Directions: Scan the data below for lines holding the word "cosTurns", and copy each line found.

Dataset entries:

def execObsUpd (slot : BitVec 5) (s : State) : Res :=
  issue 3 0 (opWord 3 0x0E slot.toNat) (fun s =>
    if slot.toNat < 12 && slotKind s slot.toNat != 0 then obsUpdEffect slot.toNat s else breach 0x0107 (opWord 3 0x0E slot.toNat) s) s

/-- Quality of an output by its class status (R147). -/
def statusQual (st : BitVec 3) : Qual := if st = 1 then qGood else if st = 2 ∨ st = 4 then qSubst else qStale

/-- The statuses that OBS_OUT publishes: RESTORED in a cycle with a restore (R153). -/
def pubStat (s : State) (hdg : Bool) : BitVec 3 := if s.obs.nanNow then 4 else if hdg then s.obs.hstat else s.obs.pstat

/-- After eight consecutive cycles with a restore, both classes enter INIT, which their registers then show (R153). -/
def restoreLimit (s : State) : State :=
  let run := if s.obs.nanNow then s.obs.restRun + 1 else 0
  let s := { s with obs := { s.obs with restRun := run } }
  if 8 ≤ run then
    let s := (posSlots s ++ hdgSlots s).foldl (fun s n => modSlot n (fun v => if v.state = 2 then { v with state := 1, clean := 0 } else v) s) s
    { s with obs := { s.obs with pstat := 0, hstat := 0, initP := 0, initH := 0, setP := [], setH := [], restRun := 0, nanNow := false } }
  else s

/-- One state of the observer written as a signal of the output group: a state whose word is the NaN code is NaN, a heading state is its angle. -/
def obsNum (o i : Nat) (q : Qual) (t : Word) (s : State) : State :=
  writeNum o (if tget 0 s.obs.x i = nanMant then none else some (xv s i)) q t s
def obsAng (o i : Nat) (q : Qual) (t : Word) (s : State) : State := writeSig o (i32 (tget 0 s.obs.x i)) q t s

/-- The output group (Table 4-12). -/
def obsWrite (s : State) : State :=
  let o := ob s 0x000 4 % 2 ^ 17
  let t := opTime s 48
  let ps := pubStat s false
  let hs := pubStat s true
  let qp := statusQual ps
  let qh := statusQual hs
  let s := obsNum o 0 qp t s
  let s := obsNum (o + 1) 1 qp t s
  let s := obsAng (o + 2) 2 qh t s
  let s := obsNum (o + 3) 3 qp t s
  let s := obsNum (o + 4) 4 qp t s
  let s := obsNum (o + 5) 5 qh t s
  let s := obsNum (o + 6) 6 qp t s
  let s := obsNum (o + 7) 7 qp t s
  let s := obsNum (o + 8) 8 qh t s
  let s := obsNum (o + 9) 13 qp t s
  let s := obsNum (o + 10) 15 qp t s
  let s := obsAng (o + 11) 17 qh t s
  let s := writeNum (o + 12) (some (sqrtQ (pv s 0 0))) qp t s
  let s := writeNum (o + 13) (some (sqrtQ (pv s 1 1))) qp t s
  let s := writeNum (o + 14) (some (sqrtQ (pv s 2 2))) qh t s
  let s := writeSig (o + 15) (ps.setWidth 32) qp t s
  let s := writeSig (o + 16) (hs.setWidth 32) qh t s
  let s := writeSig (o + 17) (counterWord s.obs.drCyc.toNat) qp t s
  let s := writeSig (o + 18) (w32 (slotsIn s (posSlots s) 2).length) qp t s
  writeSig (o + 19) (w32 (slotsIn s (hdgSlots s) 2).length) qh t s

def obsOutEffect (s : State) : State :=
  let bad := s.obs.nanNow || (xNan s).isSome
  let s := restoreLimit (obsWrite s)
  let s := showSlots (posSlots s ++ hdgSlots s) s
  if bad then s else { s with obs := { s.obs with chkX := s.obs.x, chkP := s.obs.p } }

def execObsOut (s : State) : Res := issue 3 0 (opWord 3 0x0F 0) obsOutEffect s

/-! ### Wind (R142, R143). -/

/-- A field of the wind block (Table 4-9). With NWND 0 there is no block, and every field reads 0: W stays 0, no time is held, the
forces are 0 (DESIGN CHOICE, log 141). -/
def wb (s : State) (off n : Nat) : Nat := if vm s 0xB 1 = 0 then 0 else vm s (vm s 0x0C 4 + off) n
def wbS (s : State) (off n : Nat) : Int := if vm s 0xB 1 = 0 then 0 else vmS s (vm s 0x0C 4 + off) n

/-- A coefficient at an angle in turns of 2^-32: linear in the 37-point table (R142). -/
def windCoef (s : State) (tab : Nat) (g : Word) : Rat :=
  let x := g.toNat * 36
  let i := x / 4294967296
  let f : Rat := ((x % 4294967296 : Nat) : Rat) / 4294967296
  let c (k : Nat) : Rat := sfxVal (w32 (wb s (tab + 4 * k) 4)) (wbS s 0x00D 1)
  c i + (c (i + 1) - c i) * f

/-- Apparent wind vector of a slot in vessel axes, as the direction it comes from. -/
def appWind (s : State) (n : Nat) : Rat × Rat :=
  let i := sl s n 4 4 % 2 ^ 17
  let v := (sigNum s i).getD 0
  let b := bamTurns (sigW s (i + 1))
  (v * cosTurns b, v * sinTurns b)

/-- Write the feedforward forces for the filtered wind (R142 items 5 and 6). -/
def writeWind (q : Qual) (s : State) : State :=
  let psi := xv s 2
  let c := cosTurns (psiTurns psi)
  let t := sinTurns (psiTurns psi)
  let ax := c * s.obs.wN + t * s.obs.wE + xv s 3
  let ay := -t * s.obs.wN + c * s.obs.wE + xv s 4
  let v2 := ax * ax + ay * ay
  let g := bamOf (atan2Turns ay ax)
  let ke := wbS s 0x00C 1
  let k (i : Nat) : Rat := sfxVal (w32 (wb s (4 * i) 4)) ke
  let o := ob s 0x014 4 % 2 ^ 17
  let tm := opTime s 64
  let s := writeNum o (some (k 0 * v2 * windCoef s 0x020 g)) q tm s
  let s := writeNum (o + 1) (some (k 1 * v2 * windCoef s 0x0B4 g)) q tm s
  writeNum (o + 2) (some (k 2 * v2 * windCoef s 0x148 g)) q tm s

Response to the exercise:
  (v * cosTurns b, v * sinTurns b)
  let c := cosTurns (psiTurns psi)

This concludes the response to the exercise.